AngelList: VCs in sheep’s clothing?

It’s been a bit under 60 days since AngelList announced Syndicates. What do we know so far? Is it really the great venture capital rotation that @jason described? Is AngelList becoming the democracy of funding with successful entrepreneurs funding new founders, angels gaining strength and big bad VC’s pushed to the side? Turns out, not really.

Amidst the defensive VC jabber that ensued the launch of syndicates, @bfeld made a bold move and launched an FG syndicate. Whether Brad tipped the tide or was just a leading indicator, VCs are now playing heavily on AngelList. It is a low cost way to participate in seed deal flow. But not only are VCs seeking participation, capital is actually seeking them on AngelList. Turns out would-be syndicate members are drawn to professional managers. Go figure.

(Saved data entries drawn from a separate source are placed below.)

/-- The pointer after a decrement that did not fault is one below, so incrementing it gives it back. -/
theorem addrPlus_pred_one {v : Byte} (h : v.toNat ≠ 0) : addrPlus (toByte (v.toNat - 1)) 1 = .ok v := by
  have hv : v.toNat - 1 + 1 = v.toNat := by omega
  have hle : v.toNat ≤ 255 := Nat.le_of_lt_succ v.isLt
  rw [addrPlus_of_le _ _ (by rwa [toNat_toByte_pred, hv]), toNat_toByte_pred, hv]
  simp

@[simp] theorem sp_advance (n : Nat) (s : State) : (advance n s).sp = s.sp := reg_advance n s spIdx

theorem sp_setReg (s : State) (a : RegIdx) (v : Byte) :
    (s.setReg a v).sp = if a = 7 then v else s.x[7] := reg_setReg s a spIdx v

theorem reg_setSp_eq_ite (s : State) (a : RegIdx) (p : Byte) :
    (s.setSp p).reg a = if a = 7 then p else s.x[a] := by
  simp only [reg_setSp, spIdx, @eq_comm _ a]
  rfl

theorem setSp_writeByte (s : State) (p a v : Byte) :
    (s.writeByte a v).setSp p = (s.setSp p).writeByte a v := rfl

theorem setSp_setSp_sp (s : State) (p : Byte) : (s.setSp p).setSp s.sp = s := by
  simp [State.setSp, State.setReg, State.sp, State.reg]

theorem setReg_reg_self (s : State) (a : RegIdx) : s.setReg a (s.reg a) = s := by
  simp [State.setReg, State.reg]

theorem advance_setSp (n : Nat) (s : State) (p : Byte) : advance n (s.setSp p) = (advance n s).setSp p := by
  rcases advance_cases n s with ⟨hle, h⟩ | ⟨hgt, h⟩
  · exact (advance_of_le n (s.setSp p) hle).trans (congrArg (·.setSp p) h.symm)
  · exact (advance_of_gt n (s.setSp p) hgt).trans (congrArg (·.setSp p) h.symm)

theorem advance_advance {m n : Nat} {s : State} (h : s.pc.toNat + m + n ≤ 255) :
    advance n (advance m s) = advance (m + n) s := by
  have hpc : (toByte (s.pc.toNat + m)).toNat = s.pc.toNat + m := by simp; omega
  rw [advance_of_le m s (by omega), advance_of_le n _ (by rwa [setPc_pc, hpc]), setPc_pc, hpc,
    advance_of_le (m + n) s (by omega), Nat.add_assoc]
  rfl

/-! ### POP -/

theorem exec_pop (a : RegIdx) {s : State} {p : Byte}
    (hp : addrPlus (s.setReg a (s.readByte s.sp)).sp 1 = .ok p) :
    exec (.pop (regByte a)) s = .next (advance 2 ((s.setReg a (s.readByte s.sp)).setSp p)) := by
  simp [exec, execPop, hp, bind, Except.bind, pure, Except.pure]

theorem exec_pop_of_addrPlus_error (a : RegIdx) {s : State} {k : FaultKind}
    (hk : addrPlus (s.setReg a (s.readByte s.sp)).sp 1 = .error k) :
    exec (.pop (regByte a)) s = .next (raiseFault k s) := by
  simp [exec, execPop, hk, bind, Except.bind]

theorem exec_pop_of_not_isReg {oa : Operand} (h : Operand.isReg oa = false) (s : State) :
    exec (.pop oa) s = .next (raiseFault .outOfRangeAddress s) := by
  simp [exec, execPop, regOperand_of_not_isReg _ h, bind, Except.bind]

/-- Where register `a` already holds the byte at the pointer, POP moves the pointer alone. -/
theorem exec_pop_of_readByte_eq_reg {a : RegIdx} {s : State} {p : Byte} (h : s.readByte s.sp = s.reg a)
    (hp : addrPlus s.sp 1 = .ok p) : exec (.pop (regByte a)) s = .next (advance 2 (s.setSp p)) := by
  have hs : s.setReg a (s.readByte s.sp) = s := by rw [h, setReg_reg_self]
  rw [exec_pop a (hs.symm ▸ hp), hs]

/-! ### PUSH then POP -/

/-- PUSH stores to the cell at the decremented pointer what its register then holds, R7 included, so
POP leaves that register and moves the pointer alone. -/
theorem exec_pop_after_push (a : RegIdx) {t : State} {p : Byte} (hp : addrPlus t.sp 1 = .ok p) :
    exec (.pop (regByte a)) (advance 2 (t.writeByte t.sp (t.reg a))) =
      .next (advance 2 ((advance 2 (t.writeByte t.sp (t.reg a))).setSp p)) :=
  exec_pop_of_readByte_eq_reg (by simp [State.readByte]) (by simpa using hp)

/-- PUSH then POP is one store and an advance by 4: the pointer goes down and back up. -/
theorem exec_push_then_pop (a : RegIdx) {s : State} {p : Byte} (hp : p = toByte (s.sp.toNat - 1))
    (hsp : s.sp.toNat ≠ 0) (hpc : s.pc.toNat ≤ 251) :
    ∃ t, exec (.push (regByte a)) s = .next t ∧
      exec (.pop (regByte a)) t = .next (advance 4 (s.writeByte p ((s.setSp p).reg a))) := by
  subst hp
  refine ⟨_, exec_push a (decrementSp_pos s hsp), ?_⟩
  rw [exec_pop_after_push a (by rw [sp_setSp, addrPlus_pred_one hsp]), ← advance_setSp,
    advance_advance (by simp; omega), setSp_writeByte, setSp_setSp_sp, sp_setSp]

end Sys2Proof.Machine

namespace Sys2Proof.Proofs

open Sys2Proof.Machine Sys2Proof.Claim

/-- Settles O37: the pointer is decremented or it is 0, and the register is read after the decrement. -/
theorem pushRule : Obligations.PushRule := by
  refine ⟨twoByteRule_of_exec (m := .push) rfl (fun _ _ => rfl) (fun _ => rfl) (fun _ _ => rfl)
    (fun a s h => ?_) (fun _ s h => exec_push_of_not_isReg h s), fun a s h => ?_⟩
  · rw [exec_push a (decrementSp_pos s (sp_toNat_ne_zero h)), State.writeByte, sp_setSp,
      toNat_toByte_pred, reg_setSp_eq_ite]
    rfl
  · exact exec_push_of_decrementSp_error a (decrementSp_zero s (congrArg BitVec.toNat h))

/-- Settles O38: the pointer to be incremented is that of the state in which `x[a]` is already
written. -/
theorem popRule : Obligations.PopRule := by
  refine ⟨twoByteRule_of_exec (m := .pop) rfl (fun _ _ => rfl) (fun _ => rfl) (fun _ _ => rfl)
    (fun a s h => ?_) (fun _ s h => exec_pop_of_not_isReg h s), fun a s h => ?_⟩
  · have hsp := sp_setReg s a (s.readByte s.sp)
    rw [exec_pop a (addrPlus_of_le _ 1 (toNat_add_one_le (hsp ▸ h))), hsp]
    rfl
  · have hsp := (sp_setReg s a (s.readByte s.sp)).trans h
    exact exec_pop_of_addrPlus_error a (addrPlus_of_gt _ 1 (by rw [hsp]; decide))

/-- Settles O39: PUSH then POP is one store, to the cell below the pointer, and an advance by 4. -/
theorem pushPopRoundTrip : Obligations.PushPopRoundTrip := by
  intro a s h7 hpc
  obtain ⟨t, hpush, hpop⟩ := exec_push_then_pop a rfl (sp_toNat_ne_zero h7) hpc
  rw [advance_of_le 4 _ (by simp; omega)] at hpop
  refine ⟨t, _, hpush, hpop, rfl, ?_, rfl, rfl, rfl, fun n => ?_⟩
  · simp; omega
  · simp only [setPc_mem, writeByte_mem, byteAt_setByte, toNat_toByte_pred, reg_setSp_eq_ite, sp_eq]

end Sys2Proof.Proofs
end

/-! SUPPORT and PROOFS for control transfer (spec/43_control_transfer.md): what CALL, RET and the jumps
do to `pc`, and the statements of that family. -/

section

namespace Sys2Proof.Machine

open Sys2Proof.Claim

/-! ### Jumps and branches -/

@[simp] theorem jumpReg_regByte (a : RegIdx) (s : State) : jumpReg (regByte a) s = .ok (s.setPc (s.reg a)) := by
  simp [jumpReg, bind, Except.bind, pure, Except.pure]

theorem jumpReg_of_not_isReg {oa : Operand} (h : Operand.isReg oa = false) (s : State) :
    jumpReg oa s = .error .outOfRangeAddress := by
  simp [jumpReg, regOperand_of_not_isReg _ h, bind, Except.bind]

theorem exec_jmp_of_not_isReg {oa : Operand} (h : Operand.isReg oa = false) (s : State) :
    exec (.jmp oa) s = .next (afterFault .outOfRangeAddress s) :=
  congrArg (settle s) (jumpReg_of_not_isReg h s)

/-- JEQ and JNE are one handler with opposite conditions. -/
theorem exec_jeq (oa : Operand) (s : State) : exec (.jeq oa) s = settle s (branchReg (s.fl.getLsbD 0) oa s) := rfl

theorem exec_jne (oa : Operand) (s : State) : exec (.jne oa) s = settle s (branchReg (!s.fl.getLsbD 0) oa s) := rfl

theorem settle_branchReg_taken (a : RegIdx) (s : State) :
    settle s (branchReg true (regByte a) s) = .next { s with pc := s.x[a] } :=
  congrArg (settle s) (jumpReg_regByte a s)

theorem settle_branchReg_not_taken (oa : Operand) {s : State} (h : s.pc.toNat ≤ 253) :
    settle s (branchReg false oa s) = .next { s with pc := toByte (s.pc.toNat + 2) } :=
  congrArg (Host.Outcome.next ·) (advance_of_le 2 s (by omega))

/-- The faults of a branch: taken, a bad operand; not taken, an advance past 255. -/
theorem settle_branchReg_fault {taken : Bool} {oa : Operand} {s : State}
    (h : (taken = true ∧ Operand.isReg oa = false) ∨ (taken = false ∧ 254 ≤ s.pc.toNat)) :
    settle s (branchReg taken oa s) = .next (afterFault .outOfRangeAddress s) := by
  rcases h with ⟨rfl, hr⟩ | ⟨rfl, hpc⟩
  · exact exec_jmp_of_not_isReg hr s
  · exact congrArg (Host.Outcome.next ·) (advance_of_gt 2 s (by omega))

/-! ### CALL -/

/-- Each of the three faults of CALL leaves the state before it, Faulted. -/
theorem exec_call_fault {oa : Operand} {s : State}
    (h : Operand.isReg oa = false ∨ s.x[7] = 0#8 ∨ 254 ≤ s.pc.toNat) :
    exec (.call oa) s = .next (afterFault .outOfRangeAddress s) := by
  rcases regOperand_cases oa with ⟨a, rfl, -⟩ | ⟨hr, -⟩
  · rcases decrementSp_cases s with ⟨h0, ht⟩ | ⟨-, hk⟩
    · have hpc : 254 ≤ s.pc.toNat := by
        rcases h with hr | h7 | hpc
        · simp at hr
        · exact absurd (congrArg BitVec.toNat h7) h0
        · exact hpc
      exact exec_call_of_addrPlus_error a ht (addrPlus_of_gt _ 2 (by omega))
    · exact exec_call_of_decrementSp_error a hk
  · exact exec_call_of_not_isReg hr s

/-- CALL at its values: `p` is the decremented pointer. -/
theorem exec_call_of_ne_zero (a : RegIdx) {s : State} {p : Byte} (hp : p = toByte (s.sp.toNat - 1))
    (h7 : s.x[7] ≠ 0#8) (hpc : s.pc.toNat ≤ 253) :
    exec (.call (regByte a)) s =
      .next (((s.setSp p).writeByte p (toByte (s.pc.toNat + 2))).setPc ((s.setSp p).reg a)) := by
  subst hp
  rw [exec_call a (decrementSp_pos s (sp_toNat_ne_zero h7)) (addrPlus_of_le _ 2 (by omega)), sp_setSp]

/-- The state CALL leaves holds the return address in the cell under its pointer. -/
theorem readByte_sp_setPc_writeByte_setSp (s : State) (p v q : Byte) :
    (((s.setSp p).writeByte p v).setPc q).readByte (((s.setSp p).writeByte p v).setPc q).sp = v := by
  have hsp : (((s.setSp p).writeByte p v).setPc q).sp = p := sp_setSp s p
  rw [hsp]
  exact byteAt_setByte_same s.mem p.toNat v

/-! ### RET -/

theorem exec_ret {s : State} {p : Byte} (hp : addrPlus s.sp 1 = .ok p) :
    exec .ret s = .next ((s.setPc (s.readByte s.sp)).setSp p) := by
  simp [exec, execRet, hp, bind, Except.bind, pure, Except.pure]

theorem exec_ret_of_addrPlus_error {s : State} {k : FaultKind} (hk : addrPlus s.sp 1 = .error k) :
    exec .ret s = .next (raiseFault k s) := by
  simp [exec, execRet, hk, bind, Except.bind]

AngelList: (some) VCs in sheep’s clothing

The chart below shows the top 20 AngelList Syndicates as of Nov 5th (note that #1 Kevin Rose has added $400K since then!!!). The distribution of syndicates has a VERY long tail, so these top 20 account for a whopping $8.1M out of $9.9M total. 9 of these 20 are what I call “VC” syndicates – led by a VC or general partner at a venture fund. The rest tend to be successful entrepreneurs. On a capital basis, 49% is “VC” and 51% is “entrepreneur”.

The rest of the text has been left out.